-- PROVIDED MATERIAL follows --
/-- The formats R126 allows. -/
def formatsOk (j : PlaneJob) : Bool :=
  if j.isMerge then j.inFmt == 0 && j.outFmt == 0
  else if j.isCvt then decide (j.inFmt ≤ 9) && decide (j.outFmt ≤ 9)
  else if j.isSign then decide (j.inFmt ≤ 4) && j.inFmt == j.outFmt
  else if j.isReduce then decide (j.inFmt ≤ 4) && decide (j.outFmt ≤ 2)
  else if j.isOsm || (specialOf j.opc).isSome then decide (j.inFmt ≤ 2) && decide (j.outFmt ≤ 4)
  else decide (j.inFmt ≤ 4) && decide (j.outFmt ≤ 4)

/-- E of R126, and the elements of one issue cycle. -/
def e (j : PlaneJob) : Nat := if j.inFmt = 0 ∨ j.outFmt = 0 then 64 else 128
def chunk (j : PlaneJob) (pass : Nat) : Nat :=
  if (specialOf j.opc).isSome || (j.isOsm && pass == 1) then j.e / 2 else j.e

/-- Row length and rows of reductions and plane.osm (R128); head dimension of a merge (R132). -/
def rowLen (j : PlaneJob) : Nat := 64 * 2 ^ j.mode
def rows (j : PlaneJob) : Nat := (j.n + j.rowLen - 1) / j.rowLen
def rowAt (j : PlaneJob) (r : Nat) : Nat := min j.rowLen (j.n - r * j.rowLen)
def recBytes (j : PlaneJob) : Nat := 16 + 4 * j.rowLen

/-- Bytes of a stream of n elements of a format (R124). -/
def bytesOf (fmt n : Nat) : Nat := (n * elemBits fmt + 7) / 8

/-- The sources an opcode uses beside A. -/
def usesB (j : PlaneJob) : Bool := decide (j.opc ≤ 0x95)
def usesC (j : PlaneJob) : Bool := j.opc == 0x93

/-- The source ranges, with the alignment each base needs. -/
def inRanges (j : PlaneJob) : List (Nat × Nat × Nat) :=
  if j.isMerge then [(j.a, j.n * j.recBytes, 16), (j.b, j.n * j.recBytes, 16)]
  else
    [(j.a, bytesOf j.inFmt j.n, 4)] ++
      (if j.usesB then [(j.b, bytesOf j.inFmt j.n, 4)] else []) ++
      (if j.usesC then [(j.c, bytesOf j.inFmt j.n, 4)] else []) ++
      (if j.isOsm then [(j.b, 16 * j.rows, 16)] else []) ++
      (if j.isCvt && isMx j.inFmt then [(j.c, (j.n + 31) / 32, 4)] else [])

/-- The destination ranges. -/
def outRanges (j : PlaneJob) : List (Nat × Nat × Nat) :=
  if j.isMerge then [(j.d, j.n * j.recBytes, 16)]
  else if j.isReduce then [(j.d, bytesOf j.outFmt j.rows, 4)]
  else
    [(j.d, bytesOf j.outFmt j.n, 4)] ++
      (if j.isOsm then [(j.c, 16 * j.rows, 16)] else []) ++
      (if j.isCvt && isMx j.outFmt then [(j.c, (j.n + 31) / 32, 4)] else [])

end PlaneJob

/-! ### Checks (R134) -/

/-- The first failing check of a plane command, in the order of the table. DEDUCED (log entry 99): R134 lists the conditions and
R88 makes the order of such a table the order of the reasons. -/
def checkPlane (k : Core) (c : Cmd) : Option Nat :=
  let j := planeJob c
  let rs := j.inRanges ++ j.outRanges
  if j.n = 0 ∨ (j.isMerge ∧ 4 < j.mode) then some 0x05
  else if !j.formatsOk then some 0x06
  else if 2 ≤ j.rnd then some 0x0F
  else if rs.any (fun r => !inBench r.1 r.2.1) then some 0x02
  else if rs.any (fun r => r.1 % r.2.2 != 0) then some 0x03
  else if j.inRanges.any (fun r => !k.rangeSlots j.pIn r.1 r.2.1) ||
      j.outRanges.any (fun r => !k.rangeSlots j.pOut r.1 r.2.1) then some 0x04
  else none

/-! ### Values and rounding -/

/-- The elements of a stretch of a stream. -/
def codesOf (fmt : Nat) (bs : List Byte) (len : Nat) : List Nat :=
  (List.range len).map (fun i => bitsFrom bs (i * elemBits fmt) (elemBits fmt))

/-- Their values, flushed where flush to zero is on. -/
def PlaneJob.vals (j : PlaneJob) (bs : List Byte) (len : Nat) : List FV :=
  (codesOf j.inFmt bs len).map (fun b => flushOperand j.ftz j.inFmt b (valueOf j.inFmt b))

/-- The rounding of destination element t (R106). -/
def PlaneJob.rndAt (j : PlaneJob) (t : Nat) : Rnd :=
  if j.rnd = 1 ∧ j.outFmt ≠ 0 then .sr (planeRand j.tag t) else .rne

/-- A result rounded into the output format. -/
def PlaneJob.out (j : PlaneJob) (t : Nat) (v : FV) : Nat × BitVec 6 := roundCode j.outFmt (j.rndAt t) j.nan j.ftz v

/-- An FP32 value as an operand. -/
def PlaneJob.val32 (j : PlaneJob) (bits : Nat) : FV := flushOperand j.ftz 0 bits (fFP32.value bits)

/-- The FP32 operand at an offset of a byte list. -/
def PlaneJob.at32 (j : PlaneJob) (bs : List Byte) (off : Nat) : FV := j.val32 (leNat (sliceBytes bs off 4))

/-- round_rne() into FP32 under the command's flush to zero. -/
def PlaneJob.rne (j : PlaneJob) (v : FV) : Nat × BitVec 6 := fFP32.round .rne false j.ftz v

/-- An FP32 result of a special function under flush to zero. -/
def PlaneJob.special (j : PlaneJob) (fn : SpecialFn) (bits : Nat) : Nat × BitVec 6 :=
  let r := special32 fn bits
  fFP32.flush j.ftz (bitOf r.1 31) (r.1 % 2 ^ 31) r.2

/-! ### Elementwise operations (R115, R116, R126) -/

/-- One element: the result's encoding and flags. -/
def elemOp (j : PlaneJob) (t : Nat) (a b c : FV) : Nat × BitVec 6 :=
  match specialOf j.opc with
  | some fn =>
    let r := j.special fn (fFP32.round .rne false false a).1
    let o := if j.outFmt = 0 then (r.1, 0) else j.out t (fFP32.value r.1)
    (o.1, r.2 ||| o.2)
  | none =>
    let x : FV × BitVec 6 :=
      if j.opc = 0x90 then a.add b
      else if j.opc = 0x91 then a.add b.opp
      else if j.opc = 0x92 then a.mul b
      else if j.opc = 0x93 then a.fma b c
      else if j.opc = 0x94 then (a.max2 b, 0)
      else if j.opc = 0x95 then (a.min2 b, 0)
      else (a, 0)
    let o := j.out t x.1
    (o.1, x.2 ||| o.2)

/-- abs and neg change only the sign bit. -/
def signOp (j : PlaneJob) (bits : Nat) : Nat :=
  let s := 2 ^ (fmtOf j.inFmt).signBit
  if j.opc = 0x96 then bits % s else (if s ≤ bits then bits - s else bits + s)

/-- The source values of a conversion, block scales applied. -/
def cvtVals (j : PlaneJob) (bs scales : List Byte) (len : Nat) : List FV :=
  let vs := j.vals bs len
  if isMx j.inFmt then
    vs.zipIdx.map (fun p => (p.1.mul (match scales[p.2 / 32]? with | some b => scaleValue b.toNat | none => .nan)).1)
  else vs

/-- Blocks of 32 elements encoded with their scales: scale, encodings, flags of each. -/
def mxBlocks (j : PlaneJob) (t0 : Nat) (vs : List FV) : List (Nat × List Nat × BitVec 6) :=
  (List.range ((vs.length + 31) / 32)).map (fun b =>
    let blk := (vs.drop (32 * b)).take 32
    toMx j.outFmt j.nan (blk.zipIdx.map (fun p => j.rndAt (t0 + 32 * b + p.2))) blk)

/-! ### What chunks write (R70, R89, R135) -/

/-- Bytes with the flags of the roundings that end in them. -/
abbrev FlagBytes := List (Byte × BitVec 6)

/-- A result that is written whole: its flags stand with its last byte. -/
def atLast (fl : BitVec 6) (bs : List Byte) : FlagBytes :=
  bs.zipIdx.map (fun x => (x.1, if x.2 + 1 = bs.length then fl else 0))

/-- Elements packed, `w` bits each, with their flags. -/
def packed (w : Nat) (rs : List (Nat × BitVec 6)) : FlagBytes :=
  (packBits w (rs.map Prod.fst)).zipIdx.map (fun x =>
    (x.1, (List.range' (8 * x.2 / w) (8 * (x.2 + 1) / w - 8 * x.2 / w)).foldl (fun f k =>
      match rs[k]? with | some r => f ||| r.2 | none => f) 0))

/-- What a chunk gives: pieces of destination streams by stream and address, the lanes, and the flags of a result that is still to
be written. Stream 0 is the destination, stream 1 what goes to source C. -/
structure ChunkOut where
  outs : List (Nat × Nat × FlagBytes) := []
  acc : List (Option Nat) := []
  accFlags : BitVec 6 := 0

/-- Elements t0 to t0 + len − 1 of an elementwise operation or a conversion, from the bytes of its sources. -/
def elemChunk (j : PlaneJob) (t0 len : Nat) (src : Nat → List Byte) : ChunkOut :=
  let w := elemBits j.outFmt
  let dst := j.d + t0 * w / 8
  if j.isSign then
    { outs := [(0, dst, packed w ((codesOf j.inFmt (src 0) len).map (fun b => (signOp j b, 0))))] }
  else if j.isCvt && isMx j.outFmt then
    let bl := mxBlocks j t0 (cvtVals j (src 0) (src 2) len)
    { outs := [(0, dst, bl.flatMap (fun o => atLast o.2.2 (packBits w o.2.1))),
               (1, j.c + t0 / 32, bl.map (fun o => (BitVec.ofNat 8 o.1, 0)))] }
  else
    let as := if j.isCvt then cvtVals j (src 0) (src 2) len else j.vals (src 0) len
    let bs := if j.usesB then j.vals (src 1) len else []
    let cs := if j.usesC then j.vals (src 2) len else []
    { outs := [(0, dst, packed w (as.zipIdx.map (fun p =>
        elemOp j (t0 + p.2) p.1 (bs[p.2]?.getD .nan) (cs[p.2]?.getD .nan))))] }

/-! ### Lanes (R129) -/

/-- Two FP32 encodings combined: add32(), or max() for rmax. -/
def combine (j : PlaneJob) (x y : Nat) : Nat × BitVec 6 :=
  if j.opc = 0xA5 then ((rne32 ((fFP32.value x).max2 (fFP32.value y))).1, 0) else add32 j.ftz x y

/-- A lane takes a value. -/
def laneTake (j : PlaneJob) (acc : List (Option Nat)) (l x : Nat) : List (Option Nat) × BitVec 6 :=
  match acc[l]?.join with
  | none => (acc.set l (some x), 0)
  | some y =>
    let r := combine j y x
    (acc.set l (some r.1), r.2)

/-- Sixty-four empty lanes, and one more place for a row's running maximum (log entry 100). -/
def noLanes : List (Option Nat) := List.replicate 65 none

/-- One level of the tree: lane l takes lane l + h. -/
def treeLevel (j : PlaneJob) (h : Nat) (s : List (Option Nat) × BitVec 6) : List (Option Nat) × BitVec 6 :=
  (List.range h).foldl (fun s l =>
    match s.1[l + h]?.join with
    | none => s
    | some y =>
      let r := laneTake j s.1 l y
      (r.1, s.2 ||| r.2)) s

/-- The fixed tree over the lanes: the value of lane 0 and the flags. -/
def laneTree (j : PlaneJob) (acc : List (Option Nat)) : Nat × BitVec 6 :=
  let s := [32, 16, 8, 4, 2, 1].foldl (fun s h => treeLevel j h s) (acc, 0)
  ((s.1[0]?.join).getD 0, s.2)

/-- Values of a row from its element t0 join the lanes. -/
def lanesTake (j : PlaneJob) (t0 : Nat) (xs : List Nat) (acc : List (Option Nat)) : List (Option Nat) × BitVec 6 :=
  xs.zipIdx.foldl (fun s p =>
    let r := laneTake j s.1 ((t0 + p.2) % 64) p.1
    (r.1, s.2 ||| r.2)) (acc, 0)

/-- A chunk of a reduction: `len` elements of a row from its element `start`; the last of a row writes the row's element. -/
def reduceChunk (j : PlaneJob) (row start len : Nat) (last : Bool) (bs : List Byte) (acc : List (Option Nat)) (fl : BitVec 6) :
    ChunkOut :=
  let s := lanesTake j start ((j.vals bs len).map (fun v => (rne32 v).1)) (if start = 0 then noLanes else acc)
  let f := s.2 ||| (if start = 0 then 0 else fl)
  let w := elemBits j.outFmt / 8
  if !last then { acc := s.1, accFlags := f }
  else
    let r := laneTree j s.1
    let o := j.out row (fFP32.value r.1)
    { outs := [(0, j.d + row * w, atLast (f ||| r.2 ||| o.2) (natLe w o.1))], acc := noLanes }

/-! ### Online softmax (R131) -/

/-- The running maximum of a row. -/
def rowMax (acc : List (Option Nat)) : FV := match acc[64]?.join with | some x => fFP32.value x | none => .inf true

/-- First pass of a row: the running maximum of its scores. -/
def osmMaxChunk (j : PlaneJob) (start len : Nat) (bs : List Byte) (acc : List (Option Nat)) : List (Option Nat) :=
  let acc0 := if start = 0 then noLanes else acc
  acc0.set 64 (some (rne32 ((j.vals bs len).foldl (fun m v => m.max2 v) (rowMax acc0))).1)

/-- The probability of score x, element t of the stream. -/
def PlaneJob.prob (j : PlaneJob) (t : Nat) (x m : FV) : Nat × BitVec 6 :=
  let df := x.add m.opp
  let dr := j.rne df.1
  let ex := j.special .exp dr.1
  let o := j.out t (fFP32.value ex.1)
  (o.1, df.2 ||| dr.2 ||| ex.2 ||| o.2)

/-- The new state of a row: m, l, alpha, and the flags raised on the way. -/
def PlaneJob.newState (j : PlaneJob) (sm sl m : FV) (sum : Nat) : Nat × Nat × Nat × BitVec 6 :=
  let df := sm.add m.opp
  let dr := j.rne df.1
  let ex := j.special .exp dr.1
  let alpha : Nat × BitVec 6 := if sm = .inf true then (0x3F800000, 0) else (ex.1, df.2 ||| dr.2 ||| ex.2)
  let lf := sl.fma (fFP32.value alpha.1) (fFP32.value sum)
  let l := j.rne lf.1
  ((rne32 m).1, l.1, alpha.1, alpha.2 ||| lf.2 ||| l.2)

/-- A state record as it is written. -/
def stateBytes (m l alpha : Nat) : List Byte := natLe 4 m ++ natLe 4 l ++ natLe 4 alpha ++ natLe 4 0

/-- Second pass of a row: its probabilities, and at the end the new state record. -/
def osmChunk (j : PlaneJob) (row start len : Nat) (last : Bool) (bs st : List Byte) (acc : List (Option Nat)) (fl : BitVec 6) :
    ChunkOut :=
  let g := row * j.rowLen + start
  let sm := j.at32 st 0
  let sl := j.at32 st 4
  let m := sm.max2 (rowMax acc)
  let w := elemBits j.outFmt
  let state := fun (r : List Byte) (f : BitVec 6) => if last then [(1, j.c + 16 * row, atLast f r)] else []
  if m = .inf true then
    { outs := (0, j.d + g * w / 8, packed w (List.replicate len (0, 0))) ::
        state (stateBytes (rne32 sm).1 (rne32 sl).1 0x3F800000) 0
      acc := if last then noLanes else acc }
  else
    let ps := (j.vals bs len).zipIdx.map (fun x => j.prob (g + x.2) x.1 m)
    let s := lanesTake j start (ps.map (fun p => (rne32 (valueOf j.outFmt p.1)).1)) acc
    let f := s.2 ||| (if start = 0 then 0 else fl)
    let sum := laneTree j s.1
    let n := j.newState sm sl m sum.1
    { outs := (0, j.d + g * w / 8, packed w ps) :: state (stateBytes n.1 n.2.1 n.2.2.1) (f ||| sum.2 ||| n.2.2.2)
      acc := if last then noLanes else s.1
      accFlags := if last then 0 else f }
-- PROVIDED MATERIAL concluded --
What lines in the data above carry "laneTree"? Return them all.

def laneTree (j : PlaneJob) (acc : List (Option Nat)) : Nat × BitVec 6 :=
    let r := laneTree j s.1
    let sum := laneTree j s.1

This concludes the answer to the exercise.